Last year was a record year with regard to construction in the Jerusalem neighborhoods over the Green Line, with tenders for 2,386 apartments issued in 2012 compared to only 726 in 2011.
Publication of a tender by the Housing and Construction Ministry or the Israel Lands Administration to solicit bids from contractors is the last stage before earthwork at a site begins, so these numbers reflect actual construction expected in the near to medium term.
The government made its medium-to-long term intentions equally clear last year, with a sharp increase in the number of housing units approved by government planning committees, according to the Ir Amim association, which seeks to "expose key developments in order to halt harmful government actions" that "threaten to derail negotiations on final status issues," according to its website.

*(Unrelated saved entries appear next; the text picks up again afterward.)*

theorem witness_TestSegmentsAndSelfTest :
    (∃ (s : State) (n segs : Nat), s.tst.stepNow = some (n, segs) ∧ s.tst.running = true ∧ s.mdl.phase = .start ∧
      s.mdl.startStage = stageOfStep n ∧ s.tst.state ≠ .shutdown ∧ s.tst.held = false ∧ s.tst.segs + 1 < segs) ∧
    (∃ (s : State) (n segs m x : Nat) (result sig : Word), s.tst.stepNow = some (n, segs) ∧ s.tst.running = true ∧ s.mdl.phase = .start ∧
      s.mdl.startStage = .logic ∧ stageOfStep n = .logic ∧ s.tst.state ≠ .shutdown ∧ s.tst.segs + 1 = segs ∧ s.tst.failStep = 0 ∧
      (stepsOf s.tst.kind.toNat)[s.tst.step + 1]? = some (m, x) ∧ stageOfStep m = .fieldTest ∧
      sig = (toBytes 4 result.toNat).foldl (crcByteR poly32c) s.tst.acc ^^^ 0xFFFFFFFF) ∧
    (∃ (s : State) (result sig : Word), s.tst.state = .shutdown ∧ s.tst.kind = 3 ∧ s.tst.running = true ∧ s.mdl.phase = .shutdown ∧
      s.tst.step = 14 ∧ s.tst.segs = 63 ∧ s.tst.abortReq = none ∧ sig = (toBytes 4 result.toNat).foldl (crcByteR poly32c) s.tst.acc ^^^ 0xFFFFFFFF) ∧
    (∃ (s : State) (dt b : Nat), s.inReset = false ∧ s.tst.state = .shutdown ∧ s.tst.firstAt = some b ∧ b ≤ s.now + dt) ∧
    (∃ (s : State) (dt b : Nat), s.inReset = false ∧ s.tst.state = .shutdown ∧ s.tst.pauseSince = some b ∧ b + 30000000 ≤ s.now + dt) ∧
    (∃ (s : State), s.inReset = false ∧ s.tst.state = .aborting) :=
  ⟨⟨({ svc with mdl := { phase := .start, startStage := .logic }, tst := { state := .startTest, kind := 1, running := true, segs := 48 } } : State), 4, 50, by decide +kernel⟩,
   ⟨({ svc with mdl := { phase := .start, startStage := .logic }, tst := { state := .startTest, kind := 1, running := true, step := 5, segs := 29 } } : State), 15, 30, 10, 2, 1, (toBytes 4 1).foldl (crcByteR poly32c) 0xFFFFFFFF ^^^ 0xFFFFFFFF, by decide +kernel⟩,
   ⟨({ svc with mdl := { phase := .shutdown }, tst := { state := .shutdown, kind := 3, running := true, step := 14, segs := 63 } } : State), 1,
     (toBytes 4 1).foldl (crcByteR poly32c) 0xFFFFFFFF ^^^ 0xFFFFFFFF, by decide +kernel⟩,
   ⟨({ svc with tst := { svc.tst with state := .shutdown, firstAt := some 100000000000000 } } : State), 0, 100000000000000, by decide +kernel⟩,
   ⟨({ svc with tst := { svc.tst with state := .shutdown, pauseSince := some 99999970000000 } } : State), 0, 99999970000000, by decide +kernel⟩,
   ⟨({ svc with tst := { svc.tst with state := .aborting } } : State), by decide +kernel⟩⟩

theorem witness_TimeBaseStepsAndHoldover :
    (∃ (s : State) (d : Int), s.inReset = false ∧ s.clk.stepDue = some d ∧ s.now = s.clk.tickAt) ∧
    (∃ (s : State) (x : BitVec 16), s.inReset = false ∧ s.clk.extDue = some x ∧ s.now = s.clk.tickAt) ∧
    (∃ (s : State) (dt : Nat), s.inReset = false ∧ s.tbs.state = .holdover ∧ s.tbs.holdSince + 2000000000 ≤ s.now + dt) :=
  ⟨⟨({ svc with clk := { svc.clk with stepDue := some (-5000) } } : State), -5000, by decide +kernel⟩,
   ⟨({ svc with clk := { svc.clk with extDue := some 1 } } : State), 1, by decide +kernel⟩,
   ⟨({ svc with tbs := { state := .holdover, holdSince := 99998000000000 } } : State), 0, by decide +kernel⟩⟩

theorem witness_RunTimePortTests :
    (∃ (s : State) (dt : Nat) (n : Fin 64) (b : Nat), s.inReset = false ∧ s.assigned n = true ∧ (s.ports[n]).quietSince = some b ∧
      b + 30000000000 ≤ s.now + dt) ∧
    (∃ (s : State) (n : Fin 64), s.pickPort = some n ∧ (∃ m ∈ s.rtFirst, (s.ports[m]).eligible = true)) ∧
    (∃ (s : State) (n : Fin 64), s.pickPort = some n) ∧
    (∃ (s : State) (n : Fin 64), s.pickPort = some n ∧ s.rt = none ∧ s.railsNormal = true ∧ s.retUp n = true ∧ s.mdl.phase = .service) ∧
    (∃ (s : State) (dt : Nat) (r : RunTest), s.rt = some r ∧ r.stage = .sinkA ∧ r.origin + 2000000 ≤ s.now + dt) ∧
    (∃ (s : State) (dt : Nat) (r : RunTest), s.rt = some r ∧ r.stage = .sinkB ∧ r.origin + 8000000 ≤ s.now + dt) ∧
    (∃ (s : State) (dt : Nat) (r : RunTest), s.rt = some r ∧ r.stage = .winA ∧ r.origin + 6000000 ≤ s.now + dt) ∧
    (∃ (s : State) (dt : Nat) (r : RunTest), s.rt = some r ∧ r.stage = .winB ∧ r.origin + 12000000 ≤ s.now + dt ∧
      stepPasses r.sumA r.cntA r.preSum r.preCnt 350 = true ∧ stepPasses r.sumB r.cntB r.preSum r.preCnt 700 = true) ∧
    (∃ (s : State) (dt : Nat) (r : RunTest), s.rt = some r ∧ r.stage = .winB ∧ r.origin + 12000000 ≤ s.now + dt ∧
      (stepPasses r.sumA r.cntA r.preSum r.preCnt 350 = false ∨ stepPasses r.sumB r.cntB r.preSum r.preCnt 700 = false)) ∧
    (∃ (s : State) (dt : Nat) (r : RunTest), s.rt = some r ∧ r.stage = .decay ∧ r.mark + 500000 ≤ s.now + dt) ∧
    (∃ (s : State) (r : RunTest), s.rt = some r ∧ r.stage = .settle ∧ s.testBack r = true ∧ r.sys = .cs1 ∧ r.result = 1) ∧
    (∃ (s : State) (r : RunTest), s.rt = some r ∧ r.stage = .settle ∧ s.testBack r = true ∧ r.sys = .cs2 ∧ r.result ≠ 4) ∧
    (∃ (s : State) (dt : Nat) (r : RunTest), s.rt = some r ∧ r.stage = .gap ∧ r.mark + 100000000 ≤ s.now + dt) ∧
    (∃ (s : State) (dt : Nat) (n : Fin 64), s.inReset = false ∧ s.assigned n = true ∧ (s.ports[n]).overdue = false ∧
      (s.ports[n]).lastTest.getD (s.ports[n]).assignedAt + 86400000000000 ≤ s.now + dt) :=
  ⟨⟨(srv.modPort 0 (fun p => { p with quietSince := some 99970000000000 })), 0, 0, 99970000000000, by decide +kernel⟩,
   ⟨({ (srv.modPort 0 (fun p => { p with eligible := true })) with rtFirst := [0] } : State), 0, by decide +kernel⟩,
   ⟨(srv.modPort 0 (fun p => { p with eligible := true })), 0, by decide +kernel⟩,
   ⟨(srv.modPort 0 (fun p => { p with eligible := true })), 0, by decide +kernel⟩,
   ⟨srvRt { rt0 .sinkA with origin := 99999998000000 }, 0, { rt0 .sinkA with origin := 99999998000000 }, by decide +kernel⟩,
   ⟨srvRt { rt0 .sinkB with origin := 99999992000000 }, 0, { rt0 .sinkB with origin := 99999992000000 }, by decide +kernel⟩,
   ⟨srvRt (rt0 .winA), 0, rt0 .winA, by decide +kernel⟩,
   ⟨srvRt { rt0 .winB with preCnt := 1, cntA := 1, cntB := 1, sumA := 57344000000, sumB := 114688000000 }, 0,
     { rt0 .winB with preCnt := 1, cntA := 1, cntB := 1, sumA := 57344000000, sumB := 114688000000 }, by decide +kernel⟩,
   ⟨srvRt (rt0 .winB), 0, rt0 .winB, by decide +kernel⟩,
   ⟨srvRt (rt0 .decay), 0, rt0 .decay, by decide +kernel⟩,
   ⟨((srvRt (rt0 .settle)).modChan 0 (fun c => { c with out := { valid := true } })), rt0 .settle, by decide +kernel⟩,
   ⟨((srvRt { rt0 .settle with sys := .cs2, stepFail := true }).modChan 1 (fun c => { c with out := { valid := true } })),
     { rt0 .settle with sys := .cs2, stepFail := true }, by decide +kernel⟩,
   ⟨srvRt (rt0 .gap), 0, rt0 .gap, by decide +kernel⟩,
   ⟨srv, 0, 0, by decide +kernel⟩⟩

According to Ir Amim, 6,932 units were approved for future construction in 2012, compared to 1,772 homes in 2011 and 569 in 2010. The largest building plans were approved for Gilo, Har Homa and Givat Hamatos in southern Jerusalem, and Pisgat Ze'ev and Ramat Shlomo in northern Jerusalem. These figures do not include the decision to build in the E-1 area between Jerusalem and Ma'aleh Adumim.
The data show that the previous record year for East Jerusalem construction was 2008, under the Olmert government, when 970 units were approved by planning committees and tenders were published for 1,931 homes. The following year, the Netanyahu government's first, tenders were published for 1,021 homes.
The two following years, 2010 and 2011, however, saw a marked slowdown. The approval of a plan to build 1,600 homes in Ramat Shlomo during a visit by U.S. Vice President Joe Biden was considered a watershed event in this regard, as it caused a deep crisis with the United States. From that point, the Prime Minister's Office closely monitored plans for building over the Green Line, and numerous plans were either rejected or removed from the planning committees' agendas. In 2010, only 506 homes were approved by planning committees for Jerusalem, and in 2011 there were even fewer, 312.
But last year, an election year in the United States, either the administration's pressure dropped or it had less influence; it's possible that Israeli officials also believed U.S. President Barack Obama, a frequent critic of Jerusalem construction plans, would not be reelected. Whatever the case, the restraints on the planning committees were dropped, and thousands of apartment plans were approved.
A substantial number of these committee approvals were swept through following the successful bid by the Palestinian Authority to achieve nonmember state observer status at the United Nations, which was only a few weeks ago. But the tenders issued have nothing to do with that development, since preparing tenders for large construction projects is a lengthy process.
Just on Wednesday the Jerusalem Local Building and Planning Committee approved a plan to build six hotels with a total of more than 1,000 rooms.
"There's nothing here that's natural or coincidental," said Yehudit Oppenheimer, Ir Amim's director. "We know that the Prime Minister's Office keeps a careful eye on these decisions. This is a huge move toward changing the reality in Jerusalem without conducting a public debate about it.
"The only discussion is over whether Jews are allowed to build over the Green Line, but we're missing the big picture," continued Oppenheimer. "Jerusalem has become 'Greater Jerusalem,' in which Ma'aleh Adumim and Gush Etzion are part of the city. This reality traps within it a large Palestinian population, with all its religious and symbolic assets, with no civil status and with no rights, while the Jewish majority has a monopoly on the mechanisms of power and control.
"This is a disaster for Jerusalem as a city and for its people," she added. "If the government is looking to create a binational and multi-religious city, this can only be sustained with full cooperation and a division of the symbolic and physical resources."